Volume 45 - Article 8 | Pages 259–290  

The role of premarital cohabitation in the timing of first birth in China

By Lijun Yang

Abstract

Background: Premarital cohabitation has become an increasingly popular pathway to marriage in China. However, we lack studies on its role in the timing of first birth.

Objective: Motivated by the “second demographic transition” (SDT) theory, three questions are examined: (1) Does cohabitation accelerate the timing of first birth via premarital conceptions? (2) Are cohabitants who are not pregnant at the time of marriage more likely to delay parenthood than non-cohabitants? (3) Does the association between premarital cohabitation and the timing of first birth vary by birth cohort?

Methods: Information regarding premarital cohabitational experience and age (in months) at first birth was collected from 7,310 women in the 2010–2018 China Family Panel Studies (CFPS).
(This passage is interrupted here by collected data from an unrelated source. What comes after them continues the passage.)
-- ==== Sys2Proof/Laws/ExecKept.lean ====
section
/-! SUPPORT. What the commands keep: none changes the queue or the bins, and those of this file no fuse and no memory either. -/

set_option Elab.async false
set_option linter.all false

namespace Sys2Proof.Machine

theorem execFillInsn_kept (t : Fin 4) (s : State) (out : State) (h : execFillInsn t s = .next out) : out.kept = s.kept := by
  unfold execFillInsn at h
  try dsimp only at h
  (repeat' split at h) <;> first
    | (cases h; done)
    | (injection h with h; subst h
       (repeat' first
         | with_reducible rfl
         | with_reducible refine (State.each_kept _ _ _ (fun _ _ => ?_)).trans ?_
         | with_reducible refine (State.kept_foldl _ _ _ (fun _ _ => ?_)).trans ?_
         | with_reducible refine (State.kept_foldl_fst _ _ _ (fun _ _ => ?_)).trans ?_
         | with_reducible refine (State.consuming_kept _ _ _ _ (fun _ => ?_)).trans ?_
         | with_reducible refine (State.oldest_kept _ _ _ _ (fun _ _ => ?_)).trans ?_
         | simp only [↓State.quiet_kept, ↓State.kept_ite, State.kept_mk, State.kept_eta, ite_self, ↓State.kept_foldl, ↓State.each_kept, ↓State.consuming_kept, ↓State.oldest_kept, ↓State.quiet_kept, ↓State.regionOp_kept]
         | split))

theorem execSwapInsn_kept (t : Fin 4) (s : State) (out : State) (h : execSwapInsn t s = .next out) : out.kept = s.kept := by
  unfold execSwapInsn at h
  try dsimp only at h
  (repeat' split at h) <;> first
    | (cases h; done)
    | (injection h with h; subst h
       (repeat' first
         | with_reducible rfl
         | with_reducible refine (State.each_kept _ _ _ (fun _ _ => ?_)).trans ?_
         | with_reducible refine (State.kept_foldl _ _ _ (fun _ _ => ?_)).trans ?_
         | with_reducible refine (State.kept_foldl_fst _ _ _ (fun _ _ => ?_)).trans ?_
         | with_reducible refine (State.consuming_kept _ _ _ _ (fun _ => ?_)).trans ?_
         | with_reducible refine (State.oldest_kept _ _ _ _ (fun _ _ => ?_)).trans ?_
         | simp only [↓State.quiet_kept, ↓State.kept_ite, State.kept_mk, State.kept_eta, ite_self, ↓State.kept_foldl, ↓State.each_kept, ↓State.consuming_kept, ↓State.oldest_kept, ↓State.quiet_kept, ↓State.regionOp_kept]
         | split))

theorem execStopInsn_kept (t : Fin 4) (s : State) (out : State) (h : execStopInsn t s = .next out) : out.kept = s.kept := by
  unfold execStopInsn at h
  try dsimp only at h
  (repeat' split at h) <;> first
    | (cases h; done)
    | (injection h with h; subst h
       (repeat' first
         | with_reducible rfl
         | with_reducible refine (State.each_kept _ _ _ (fun _ _ => ?_)).trans ?_
         | with_reducible refine (State.kept_foldl _ _ _ (fun _ _ => ?_)).trans ?_
         | with_reducible refine (State.kept_foldl_fst _ _ _ (fun _ _ => ?_)).trans ?_
         | with_reducible refine (State.consuming_kept _ _ _ _ (fun _ => ?_)).trans ?_
         | with_reducible refine (State.oldest_kept _ _ _ _ (fun _ _ => ?_)).trans ?_
         | simp only [↓State.quiet_kept, ↓State.kept_ite, State.kept_mk, State.kept_eta, ite_self, ↓State.kept_foldl, ↓State.each_kept, ↓State.consuming_kept, ↓State.oldest_kept, ↓State.quiet_kept, ↓State.regionOp_kept]
         | split))

theorem execRcmdHold_kept (t : Fin 4) (s : State) (out : State) (h : execRcmdHold t s = .next out) : out.kept = s.kept := by
  unfold execRcmdHold at h
  try dsimp only at h
  (repeat' split at h) <;> first
    | (cases h; done)
    | (injection h with h; subst h
       (repeat' first
         | with_reducible rfl
         | with_reducible refine (State.each_kept _ _ _ (fun _ _ => ?_)).trans ?_
         | with_reducible refine (State.kept_foldl _ _ _ (fun _ _ => ?_)).trans ?_
         | with_reducible refine (State.kept_foldl_fst _ _ _ (fun _ _ => ?_)).trans ?_
         | with_reducible refine (State.consuming_kept _ _ _ _ (fun _ => ?_)).trans ?_
         | with_reducible refine (State.oldest_kept _ _ _ _ (fun _ _ => ?_)).trans ?_
         | simp only [↓State.quiet_kept, ↓State.kept_ite, State.kept_mk, State.kept_eta, ite_self, ↓State.kept_foldl, ↓State.each_kept, ↓State.consuming_kept, ↓State.oldest_kept, ↓State.quiet_kept, ↓State.regionOp_kept]
         | split))

theorem execRcmdRelease_kept (t : Fin 4) (s : State) (out : State) (h : execRcmdRelease t s = .next out) : out.kept = s.kept := by
  unfold execRcmdRelease at h
  try dsimp only at h
  (repeat' split at h) <;> first
    | (cases h; done)
    | (injection h with h; subst h
       (repeat' first
         | with_reducible rfl
         | with_reducible refine (State.each_kept _ _ _ (fun _ _ => ?_)).trans ?_
         | with_reducible refine (State.kept_foldl _ _ _ (fun _ _ => ?_)).trans ?_
         | with_reducible refine (State.kept_foldl_fst _ _ _ (fun _ _ => ?_)).trans ?_
         | with_reducible refine (State.consuming_kept _ _ _ _ (fun _ => ?_)).trans ?_
         | with_reducible refine (State.oldest_kept _ _ _ _ (fun _ _ => ?_)).trans ?_
         | simp only [↓State.quiet_kept, ↓State.kept_ite, State.kept_mk, State.kept_eta, ite_self, ↓State.kept_foldl, ↓State.each_kept, ↓State.consuming_kept, ↓State.oldest_kept, ↓State.quiet_kept, ↓State.regionOp_kept]
         | split))

theorem execRcmdCancelFill_kept (t : Fin 4) (s : State) (out : State) (h : execRcmdCancelFill t s = .next out) : out.kept = s.kept := by
  unfold execRcmdCancelFill at h
  try dsimp only at h
  (repeat' split at h) <;> first
    | (cases h; done)
    | (injection h with h; subst h
       (repeat' first
         | with_reducible rfl
         | with_reducible refine (State.each_kept _ _ _ (fun _ _ => ?_)).trans ?_
         | with_reducible refine (State.kept_foldl _ _ _ (fun _ _ => ?_)).trans ?_
         | with_reducible refine (State.kept_foldl_fst _ _ _ (fun _ _ => ?_)).trans ?_
         | with_reducible refine (State.consuming_kept _ _ _ _ (fun _ => ?_)).trans ?_
         | with_reducible refine (State.oldest_kept _ _ _ _ (fun _ _ => ?_)).trans ?_
         | simp only [↓State.quiet_kept, ↓State.kept_ite, State.kept_mk, State.kept_eta, ite_self, ↓State.kept_foldl, ↓State.each_kept, ↓State.consuming_kept, ↓State.oldest_kept, ↓State.quiet_kept, ↓State.regionOp_kept]
         | split))

theorem execPre_kept (t : Fin 4) (k : Fin 24) (s : State) (out : State) (h : execPre t k s = .next out) : out.kept = s.kept := by
  unfold execPre at h
  injection h with h; subst h; simp only [↓State.kept_ite, State.kept_mk, State.kept_eta, ite_self, ↓State.kept_foldl, ↓State.each_kept, ↓State.preAhead_kept, ↓State.preOldest_kept, ↓State.quiet_kept]

theorem execCstart_kept (t : Fin 4) (s : State) (out : State) (h : execCstart t s = .next out) : out.kept = s.kept := by
  unfold execCstart at h
  try dsimp only at h
  (repeat' split at h) <;> first
    | (cases h; done)
    | (injection h with h; subst h
       (repeat' first
         | with_reducible rfl
         | with_reducible refine (State.each_kept _ _ _ (fun _ _ => ?_)).trans ?_
         | with_reducible refine (State.kept_foldl _ _ _ (fun _ _ => ?_)).trans ?_
         | with_reducible refine (State.kept_foldl_fst _ _ _ (fun _ _ => ?_)).trans ?_
         | with_reducible refine (State.buffer_kept _ _ _ _ (fun _ => ?_)).trans ?_
         | with_reducible refine (State.consuming_kept _ _ _ _ (fun _ => ?_)).trans ?_
         | with_reducible refine (State.oldest_kept _ _ _ _ (fun _ _ => ?_)).trans ?_
         | simp only [↓State.quiet_kept, ↓State.kept_ite, State.kept_mk, State.kept_eta, ite_self, ↓State.kept_foldl, ↓State.each_kept, ↓State.buffer_kept, ↓State.commit_kept, ↓State.consuming_kept, ↓State.oldest_kept, ↓State.quiet_kept, ↓State.sendOldest_kept, ↓State.setReg_kept]
         | split))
The role of cohabitation in the timing of first birth was evaluated using a discrete time competing-risk model.

Results: Premarital cohabitation accelerates the timing of first birth by increasing the risk of premarital conceptions, but it delays first birth conceived within marriage. The fertility-accelerating effect of premarital cohabitation rebounds in the post-1980s generation after a temporary decline between the 1960s and 1970s birth cohorts, while the fertility-delaying effect of cohabitation has been consistently observed without any sign of decline or rebound over time.

Conclusions: The contradictory role of premarital cohabitation in the timing of first birth in China exemplifies a complex interplay between the tendency for path dependency and nonconformist value reorientations in the SDT. The rebound of the fertility-accelerating effect of cohabitation among the post-1980s generation suggests that the two contradictory roles of cohabitation will likely coexist for a long time.

Contribution: The fertility-delaying effect of premarital cohabitation is largely compensated for by the fertility-accelerating effect of cohabitation. A cohabitant-noncohabitant gap in the probability of being childless by age 30 emerges when the fertility-delaying effect of cohabitation is exacerbated by a considerable delay in marriage.